**RECORD EXTRACTS:**
________________

/-- The data of every section the same, the agreement of the tables is the same. -/
theorem TablesInOrder.of_data {s t : State} (hanchors : t.anchors = s.anchors) (hcure : t.cure = s.cure)
    (hdata : t.sections.map (·.data) = s.sections.map (·.data)) (h : TablesInOrder s) : TablesInOrder t := by
  obtain ⟨⟨hlen, height, hids⟩, hordered, hsound, hcounts, hholds⟩ := h
  have hmem : ∀ r ∈ t.sections, ∃ q ∈ s.sections, q.data = r.data := fun r hr =>
    List.mem_map.1 (hdata ▸ List.mem_map_of_mem hr)
  have hrec : ∀ n, (sectionRec t n).data = (sectionRec s n).data := by
    intro n
    have hget : ∀ l : List SectionRec,
        (l.getD (n - 1) SectionRec.default).data = (l.map (·.data)).getD (n - 1) SectionRec.default.data := by
      intro l
      rw [List.getD_eq_getElem?_getD, List.getD_eq_getElem?_getD, List.getElem?_map]
      cases l[n - 1]? <;> rfl
    rw [sectionRec, sectionRec, hget, hget, hdata]
  refine ⟨⟨?_, fun r hr => ?_, by rw [hanchors]; exact hids⟩, by rw [hanchors]; exact hordered, ?_, ?_, fun r hr => ?_⟩
  · rw [← hlen, ← List.length_map (f := SectionRec.data), hdata, List.length_map]
  · obtain ⟨q, hq, hqr⟩ := hmem r hr
    exact hqr ▸ height q hq
  · rw [CureSound, hcure, hanchors]
    exact hsound
  · intro n tier h1 h2 h3 h4
    rw [lockedCount, hrec, hanchors]
    exact hcounts n tier h1 h2 h3 h4
  · obtain ⟨q, hq, hqr⟩ := hmem r hr
    exact hqr ▸ hholds q hq

/-! ## The seconds -/

theorem flowRateEvent_eq {s : State} {e : Ev} (h : flowRateEvent s = some e) :
    e = (Ev.of (flowSecond s)).feedWatches fedByFlow := by
  unfold flowRateEvent at h
  split_ifs at h
  exact (Option.some.inj h).symm

theorem riseEvent_eq {s : State} {e : Ev} (h : riseEvent s = some e) :
    e = (risingWatches s).foldl (fun acc w => acc.evaluateRise w)
      (Ev.of { s with time := { s.time with riseDue := s.time.riseDue - 1 } }) := by
  unfold riseEvent at h
  split_ifs at h
  exact (Option.some.inj h).symm

theorem refreshEvent_eq {l : GLine} {s : State} {e : Ev} (h : refreshEvent l s = some e) :
    e = Ev.of (useRefresh s l) ∨ ∃ c f, e = (Ev.of (useRefresh s l)).changeOpenEntry c f := by
  unfold refreshEvent at h
  split at h
  · cases h
  · split_ifs at h
    · exact .inr ⟨_, _, (Option.some.inj h).symm⟩
    · exact .inl (Option.some.inj h).symm

theorem cureExpiryEvent_eq {s : State} {e : Ev} (h : cureExpiryEvent s = some e) :
    ∃ r, e = (Ev.of s).changeStage r { r with stage := .stressable, cureDue := none } := by
  unfold cureExpiryEvent at h
  split at h
  · split_ifs at h
    obtain ⟨r, -, hr⟩ := Option.map_eq_some_iff.1 h
    exact ⟨r, hr.symm⟩
  · cases h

________________

**TASK BRIEF:** Starting at the line with "have hget : ∀" and ending at the line with "exact .inr ⟨_, _, (Option.some.inj h).symm⟩", print each line of the listing above exactly, with no other lines.

**EXPECTED OUTPUT:**
    have hget : ∀ l : List SectionRec,
        (l.getD (n - 1) SectionRec.default).data = (l.map (·.data)).getD (n - 1) SectionRec.default.data := by
      intro l
      rw [List.getD_eq_getElem?_getD, List.getD_eq_getElem?_getD, List.getElem?_map]
      cases l[n - 1]? <;> rfl
    rw [sectionRec, sectionRec, hget, hget, hdata]
  refine ⟨⟨?_, fun r hr => ?_, by rw [hanchors]; exact hids⟩, by rw [hanchors]; exact hordered, ?_, ?_, fun r hr => ?_⟩
  · rw [← hlen, ← List.length_map (f := SectionRec.data), hdata, List.length_map]
  · obtain ⟨q, hq, hqr⟩ := hmem r hr
    exact hqr ▸ height q hq
  · rw [CureSound, hcure, hanchors]
    exact hsound
  · intro n tier h1 h2 h3 h4
    rw [lockedCount, hrec, hanchors]
    exact hcounts n tier h1 h2 h3 h4
  · obtain ⟨q, hq, hqr⟩ := hmem r hr
    exact hqr ▸ hholds q hq

/-! ## The seconds -/

theorem flowRateEvent_eq {s : State} {e : Ev} (h : flowRateEvent s = some e) :
    e = (Ev.of (flowSecond s)).feedWatches fedByFlow := by
  unfold flowRateEvent at h
  split_ifs at h
  exact (Option.some.inj h).symm

theorem riseEvent_eq {s : State} {e : Ev} (h : riseEvent s = some e) :
    e = (risingWatches s).foldl (fun acc w => acc.evaluateRise w)
      (Ev.of { s with time := { s.time with riseDue := s.time.riseDue - 1 } }) := by
  unfold riseEvent at h
  split_ifs at h
  exact (Option.some.inj h).symm

theorem refreshEvent_eq {l : GLine} {s : State} {e : Ev} (h : refreshEvent l s = some e) :
    e = Ev.of (useRefresh s l) ∨ ∃ c f, e = (Ev.of (useRefresh s l)).changeOpenEntry c f := by
  unfold refreshEvent at h
  split at h
  · cases h
  · split_ifs at h
    · exact .inr ⟨_, _, (Option.some.inj h).symm⟩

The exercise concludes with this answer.